By Prabhat Patnaik
There is nothing mysterious about the reasons for the collapse of the Silicon Valley Bank and the Signature Bank in the United States. There is also nothing mysterious about why the entire banking system of the capitalist world has come under a cloud: once some part of the system collapses, the other parts of it get saddled with “toxic” assets, which are nothing else but the liabilities of the collapsed part of the system, and hence become subject to a “domino effect”. The real issue is: how did US capitalism get into a situation where its banking system came under such severe strain? Since the collapse of these banks, especially of the SVB, is not an internal phenomenon but is reflective of a systemic contradiction, what exactly is this contradiction?

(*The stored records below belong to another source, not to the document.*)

-- ==== Sys2Proof/Machine/Trunk.lean ====
section
/-! DEFINITION. The trunk port (R37 to R56) and composition (R64 to R72): starting a note, lead marks, the confirm slot,
abandonment, stalls, attempts and exhaustion. Notes are taken whole (log 13). -/

namespace Sys2Proof.Machine

def countTrunk (f : TrunkCounters → TrunkCounters) (c : Counters) : Counters := { c with trunk := f c.trunk }

/-! ### Composition at the lead mark (R64) -/

/-- The ROLL the station would send now (R71). -/
def State.composeRoll (s : State) : Roll :=
  { groupCount := s.groupCount
    roster := s.mem.roster
    gateOpen := s.frames.gateOpen
    gateFrame := BitVec.ofNat 16 s.frames.gateFrame
    h := BitVec.ofNat 16 s.frames.h
    digest := s.window.digest
    faultSummary := s.pullsFaultLine
    occupied := (List.finRange 8).filterMap fun i => (s.frames.slots[i]).frame.map fun k => BitVec.ofNat 16 k
    channels := s.channelNumbers.map fun c =>
      let ch := s.frames.channels[c]
      { complete := ch.complete, nextSeq := ch.nextSeq, queueLength := BitVec.ofNat 5 ch.queue.length } }

/-- The note of a claim, composed now (R64 to R72). -/
def State.compose (s : State) : Claim → Note
  | .signal id level origin line => .signal id level origin line
  | .drop p => .drop p
  | .opening k => .opening (BitVec.ofNat 16 k) s.mem.roster (s.composeEntries k)
  | .done k stream delivered gapRows => .done (BitVec.ofNat 16 k) stream delivered (BitVec.ofNat 17 gapRows)
  | .gate isOpen => .gate isOpen (BitVec.ofNat 16 (s.currentFrame + if isOpen then 2 else 1))
  | .grant channel seq base => .grant channel seq base
  | .roll => .roll s.composeRoll
  | .rosterJoin => .rosterJoin s.window.digest (!s.mem.heardRoll)
  | .rosterLeave => .rosterLeave

/-- A ROSTER-JOIN with the founding flag set (R72). -/
def Note.founds : Note → Bool
  | .rosterJoin _ founding => founding
  | .signal .. | .drop _ | .opening .. | .done .. | .gate .. | .grant .. | .roll _ | .rosterLeave => false

/-! ### Lead marks (R3, R43, R51, R52) -/

/-- The raw count and the group count, as captured now (R3). -/
def State.capture (s : State) : Latch := { raw := s.pos.raw, group := s.groupCount }

/-- A note begins: the counts are captured and the view becomes BUSY (R3, R42). -/
def State.beginNote (s : State) (role : WireRole) (reserved : Bool) (stretch : Option Moment) : State :=
  { s with pos := { s.pos with latch := some s.capture },
           trunk := { s.trunk with view := .busy,
                                   wire := some { role := role, latch := s.capture, reserved := reserved,
                                                  stretch := stretch, released := false } } }

/-- The start conditions hold and this note is offered (R43). -/
def State.startable (s : State) : Option Claim :=
  if s.trunk.view = .idle ∧ s.trunk.queue = [] ∧ s.trunk.wire = none ∧ s.trunk.stalled = false then s.offer else none

/-- NOTE_SEND_START (R43, R64, R12). -/
def execNoteSendStart (t : Moment) (s : State) : Host.Outcome State Fault Refusal :=
  let s := s.tick t
  .next <| match s.startable with
    | none => s
    | some c =>
      let note := s.compose c
      let s1 := s.beginNote (.sender c.kind note (noteCells s.self note)) true none
      if note.founds then s1.align (-s.pos.raw) else s1

/-- LEAD_MARK (R51, R52): a mark seen in another view than IDLE is not taken (R42; log 16). -/
def execLeadMark (t : Moment) (s : State) : Host.Outcome State Fault Refusal :=
  let s := s.tick t
  .next <|
    if s.trunk.view = .idle ∧ s.trunk.wire = none ∧ s.trunk.stalled = false then
      if s.trunk.queue.length < 8 then s.beginNote .receiver true none
      else (s.beginNote .receiver false (some (s.now + cfgBitTime s.area / 2))).bump
        (countTrunk fun c => { c with stretches := c.stretches + 1 })
    else s

def State.setWire (s : State) (w : Option Wire) : State := { s with trunk := { s.trunk with wire := w } }

/-- The states that VETO-RUN and STRETCH lapse (R91). -/
def lapsable : List StationState := [.listening, .joining, .member, .leaving]

/-- STRETCH_LIMIT (R52): the station stands aside from the note (log 39). -/
def execStretchLimit (t : Moment) (s : State) : Host.Outcome State Fault Refusal :=
  let s := s.tick t
  .next <| match s.trunk.wire with
    | some w => match w.stretch with
      | some start =>
        if start + 2000000 ≤ s.now then
          ((s.setWire (some { w with role := .aside, reserved := false, stretch := none })).raise .stretch).lapseFrom lapsable
        else s
      | none => s
    | none => s

/-! ### The end of an attempt (R45, R47, R48, R61, R62) -/

inductive Attempt
  | accepted | failed | lost
  deriving DecidableEq, Repr

/-- What the fourth failed attempt brings (R48). -/
def State.exhaust (s : State) (c : Claim) : State :=
  let s1 := (s.bump (countQueue fun q => { q with notesExhausted := q.notesExhausted + 1 })).raise .noise
  match c with
  | .grant .. => (s1.lostGrantBy c).raise .grantLost
  | .done .. => s1.lapseFrom [.member, .leaving]
  | .rosterJoin => if s1.mem.state = .joining then s1.enterConfigured false else s1
  | .rosterLeave =>
    if s1.mem.state = .leaving then s1.enterConfigured false
    else if s1.mem.state = .lapsed then s1.leaveLapsed
    else s1
  | .signal .. | .drop _ | .opening _ | .gate _ | .roll => s1

/-- The held claim joins the list the ROSTER note has left (R61). -/
def State.joinHeld (s : State) : State :=
  match s.tx.held with
  | some c => { s with tx := { s.tx with held := none } }.joinList c
  | none => s

/-- A JOINING station whose JOIN has been withdrawn listens again (R79). -/
def State.joinWithdrawn (s : State) (c : Claim) : State :=
  if c = .rosterJoin ∧ s.mem.state = .joining then s.enterListening else s

/-- The attempt of the note of kind k has ended (R47); a withdrawn note is not tried again (R61, R62; log 17). -/
def State.endAttempt (s : State) (k : NoteKind) (a : Attempt) : State :=
  match s.pendingOf k with
  | [] => s
  | n :: rest =>
    let held := k == .roster && s.tx.held.isSome
    let leave (s : State) : State :=
      let s1 := (s.setPending k rest).withdrawn n (n.doom == .reset)
      (if held then s1.joinHeld else s1).joinWithdrawn n.claim
    match a with
    | .accepted =>
      let s1 := (s.setPending k rest).bump (countTrunk fun c => { c with notesSent := c.notesSent + 1 })
      if held then s1.joinHeld else s1
    | .failed =>
      let s1 := s.bump (countTrunk fun c => { c with attemptsFailed := c.attemptsFailed + 1 })
      if n.doom ≠ .none ∨ held then leave s1
      else if 4 ≤ n.attempts + 1 then (s1.setPending k rest).exhaust n.claim
      else s1.setPending k ({ n with attempts := n.attempts + 1 } :: rest)
    | .lost => if n.doom ≠ .none ∨ held then leave s else s

/-! ### The confirm slot (R44 to R50) -/

/-- The cell in which a sender lost: it released TKDAT for a 1 and sampled a 0 (R44). -/
def lossAt : List Bool → List Bool → Option Nat
  | true :: _, false :: _ => some 0
  | _ :: mine, _ :: sampled => (lossAt mine sampled).map (· + 1)
  | [], _ => none
  | _, [] => none

/-- How a station stands in a note at its end. -/
inductive Standing
  | carried (kind : NoteKind) (note : Note)
  | lostHeader (kind : NoteKind)
  | lostLate (kind : NoteKind)
  | heard
  | aside
  deriving DecidableEq, Repr

/-- A loss in the six header cells is a lost arbitration; a later one is not (R44, R45). -/
def WireRole.standing (sampled : List Bool) : WireRole → Standing
  | .sender kind note cells =>
    match lossAt cells sampled with
    | none => .carried kind note
    | some i => if i < 6 then .lostHeader kind else .lostLate kind
  | .loser kind => .lostLate kind
  | .receiver => .heard
  | .aside => .aside

/-- A note vetoed by this station: the veto run rises, and at 8 the station lapses (R46, R49). -/
def State.giveVeto (s : State) : State :=
  let s1 := { s with trunk := { s.trunk with vetoRun := s.trunk.vetoRun + 1 } }.bump
    (countTrunk fun c => { c with vetoesGiven := c.vetoesGiven + 1 })
  if 8 ≤ s1.trunk.vetoRun then (s1.raise .vetoRun).lapseFrom lapsable else s1

/-- An accepted note, sound at this station, takes the reserved place (R51). -/
def State.enterQueue (s : State) (r : Received) : State :=
  { s with trunk := { s.trunk with queue := s.trunk.queue ++ [r] } }.bump
    (countTrunk fun c => { c with notesAccepted := c.notesAccepted + 1 })

/-- DUPLICATE (R50): a member lapses. -/
def State.duplicate (s : State) : State :=
  ((s.bump (countTrunk fun c => { c with duplicateSeen := c.duplicateSeen + 1 })).raise .duplicate).lapseFrom [.member]

/-- The attempt ends by the way the station stands in the note. -/
def State.endStanding (s : State) (st : Standing) (ofCarried : Attempt) (ofLate : Attempt) : State :=
  match st with
  | .carried k _ => s.endAttempt k ofCarried
  | .lostHeader k =>
    (s.bump (countTrunk fun c => { c with arbitrationLost := c.arbitrationLost + 1 })).endAttempt k .lost
  | .lostLate k => s.endAttempt k ofLate
  | .heard | .aside => s

/-- What stands in the reserved place when the note is accepted: a sender's own note as composed, or the note as read
(R47, R51). -/
def State.received (s : State) (st : Standing) (read : Option (Station × Note)) : Option (Station × Note) :=
  match st with
  | .carried _ note => read.map fun _ => (s.self, note)
  | .lostHeader _ | .lostLate _ | .heard => read
  | .aside => none

def Standing.isCarried : Standing → Bool
  | .carried _ _ => true
  | .lostHeader _ | .lostLate _ | .heard | .aside => false

def Standing.isLate : Standing → Bool
  | .lostLate _ => true
  | .carried _ _ | .lostHeader _ | .heard | .aside => false

/-- The station drives a veto: it finds the note faulty, may veto and takes part in the note (R46). -/
def State.vetoes (s : State) (w : Wire) (cells : List Bool) : Bool :=
  (readNote cells).isNone && mayVeto s.mem.state && !w.released && w.role != .aside

/-- The sample at 3T (R40, R46): the run, the receive queue, the attempt, a duplicate. -/
def State.sampleNote (s : State) (w : Wire) (cells : List Bool) (accepted : Bool) : State :=
  let st := w.role.standing cells
  let got := if accepted && w.reserved && !w.released then s.received st (readNote cells) else none
  let s1 := s.setWire none
  let s2 := if accepted then { s1 with trunk := { s1.trunk with vetoRun := 0 } } else s1
  let s3 := match got with
    | some (p, n) => s2.enterQueue { sender := p, note := n, latch := w.latch }
    | none => s2
  let twin := st.isLate || (!st.isCarried && got.any fun r => r.1 == s.self)
  let s4 := s3.endStanding st (if accepted then .accepted else .failed) .lost
  if twin && !w.released then s4.duplicate else s4

/-- CONFIRM_SLOT (R40, R44 to R51). -/
def execConfirmSlot (t : Moment) (cells : List Bool) (othersVeto : Bool) (s : State) :
    Host.Outcome State Fault Refusal :=
  let s := s.tick t
  .next <| match s.trunk.wire with
    | some w =>
      if w.stretch.isSome || s.trunk.stalled then s
      else
        let veto := s.vetoes w cells
        ((if veto then s.giveVeto else s).sampleNote w cells (!othersVeto && !veto)).keepLeaveClaimed.settle
    | none => s

/-! ### Abandoned notes (R41, R47) -/

/-- The note on the wire has been found abandoned. A station that stood aside at the stretch limit does not count it: the
model's choice (log 60). -/
def State.abandon (s : State) (w : Wire) (cells : List Bool) : State :=
  let s1 := if w.released || w.role == .aside then s.setWire none
    else (s.setWire none).bump (countTrunk fun c => { c with notesAbandoned := c.notesAbandoned + 1 })
  s1.endStanding (w.role.standing cells) .failed .failed

/-- NOTE_ABANDONED (R41, R45, R47). -/
def execNoteAbandoned (t : Moment) (cells : List Bool) (s : State) : Host.Outcome State Fault Refusal :=
  let s := s.tick t
  .next <| match s.trunk.wire with
    | some w => if w.stretch.isSome || s.trunk.stalled then s else (s.abandon w cells).keepLeaveClaimed.settle
    | none => s

/-! ### Idle (R42) -/

/-- TRUNK_IDLE (R42). -/
def execTrunkIdle (t : Moment) (s : State) : Host.Outcome State Fault Refusal :=
  let s := s.tick t
  .next <|
    if (s.trunk.view = .settling ∨ s.trunk.view = .busy) ∧ s.trunk.wire = none ∧ s.trunk.stalled = false then
      { s with trunk := { s.trunk with view := .idle } }
    else s

/-- TRUNK_ERROR (R42): the wait for idle shows as BUSY (log 14). -/
def execTrunkError (t : Moment) (s : State) : Host.Outcome State Fault Refusal :=
  let s := s.tick t
  .next <|
    if s.trunk.view = .idle then
      { s with trunk := { s.trunk with view := .busy } }.bump
        (countTrunk fun c => { c with trunkErrors := c.trunkErrors + 1 })
    else s

/-! ### Stalls (R54; log 35) -/

/-- The silence and listen timers stand still. -/
def Membership.holdTimers (now : Moment) (m : Membership) : Membership :=
  { m with silence := m.silence.map (Timer.hold now), listen := m.listen.hold now }

/-- The silence and listen timers run on. -/
def Membership.runTimers (now : Moment) (m : Membership) : Membership :=
  { m with silence := m.silence.map (Timer.run now), listen := m.listen.run now }

/-- A sender that waits for TKCLK ends its attempt as abandoned and receives the rest (R54). -/
def State.stallSender (s : State) (w : Wire) (cells : List Bool) : State :=
  match w.role.standing cells with
  | .carried k _ =>
    (s.setWire (if w.released then none else some { w with role := .receiver })).endAttempt k .failed
  | .lostHeader k =>
    ((s.setWire (if w.released then none else some { w with role := .receiver })).bump
      (countTrunk fun c => { c with arbitrationLost := c.arbitrationLost + 1 })).endAttempt k .lost
  | .lostLate k => s.setWire (some { w with role := .loser k })
  | .heard | .aside => s

/-- The trunk is stalled at this station (R54). -/
def State.declareStall (s : State) : State :=
  ({ s with trunk := { s.trunk with stalled := true }, mem := s.mem.holdTimers s.now }.bump
    (countTrunk fun c => { c with stalls := c.stalls + 1 })).raise .stall

/-- STALL (R54). -/
def execStall (t : Moment) (cells : List Bool) (s : State) : Host.Outcome State Fault Refusal :=
  let s := s.tick t
  .next <|
    if takesPart s.mem.state && !s.trunk.stalled then
      match s.trunk.wire with
      | some w => if w.stretch.isSome then s else (s.declareStall.stallSender w cells).keepLeaveClaimed.settle
      | none => s.declareStall
    else s

/-- The trunk runs again; a station that is not settling waits for idle in BUSY (R42, R54). -/
def State.resumeTrunk (s : State) : State :=
  { s with trunk := { s.trunk with stalled := false,
                                   view := if s.trunk.view = .settling then .settling else .busy },
           mem := s.mem.runTimers s.now }

/-- STALL_END (R54, R41): the interrupted note is found abandoned. -/
def execStallEnd (t : Moment) (s : State) : Host.Outcome State Fault Refusal :=
  let s := s.tick t
  .next <|
    if s.trunk.stalled then
      match s.trunk.wire with
      | some w => (s.resumeTrunk.abandon w []).keepLeaveClaimed.settle
      | none => s.resumeTrunk
    else s

end Sys2Proof.Machine
end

The obvious proximate factor behind the collapse of both banks is the rise in interest rates. We shall however confine ourselves here to the case of the SVB alone, since it highlights the systemic contradiction more clearly: the case of the Signature Bank is rather a typical since it was dealing with crypto-currencies that are notoriously unstable.
Any rise in interest rates ipso facto lowers bond prices: the price of a bond is simply the stream of its earnings over its life-time, discounted at the going interest rate; and if the going interest rate rises then the same nominal stream of earnings gives a lower price for the bond. Now, all banks hold a range of assets among which bonds are quite prominent. A rise in interest rates therefore, by lowering bond prices, reduces the value of a bank’s assets relative to its liabilities, which puts the bank under strain.
Any effort made by the bank to overcome this strain amounts to an open admission before the world that it is under strain, and acts as a signal for the public to desert that bank; the value of its equity falls and this in turn makes depositors panicky who then withdraw their funds from it. This is what causes a run on the bank and brings about its collapse. The thing to note is that when a bank comes under such strain, it faces bleak prospects, no matter what it does: if it does not attempt any corrective measures then it is in effect opting to face a collapse; and if it does attempt some corrective measures then too there are strong chances that it may face a collapse. Its collapse under such circumstances therefore cannot be laid at the door of the bank itself; it has to be explained by macroeconomic factors external to it.
The foregoing argument may suggest that any rise in interest rates would trigger a bank collapse, but this obviously is not true. Interest rate movements decreed by the Central Bank normally occur as small changes at the margin; and in case of a small rise in the interest rate the strain on the banks is manageable. Banks can manage this strain without creating much panic in the “market”. But when the interest rate decreed by the Central Bank is suddenly increased by a substantial margin, then banks are denied the opportunity to manage any asset-liability mismatch in a quiet and orderly manner.
And the US interest rate has been jacked up quite substantially of late. The Federal Funds Rate increased from 0.25 per cent in February 2022 to4.75 per cent in February 2023. Such a massive increase in such a short time makes it impossible for banks to manage their balance sheets smoothly. The real question therefore is: why has the Federal Reserve Board (the equivalent of the US central bank) been jacking up interest rates in this manner?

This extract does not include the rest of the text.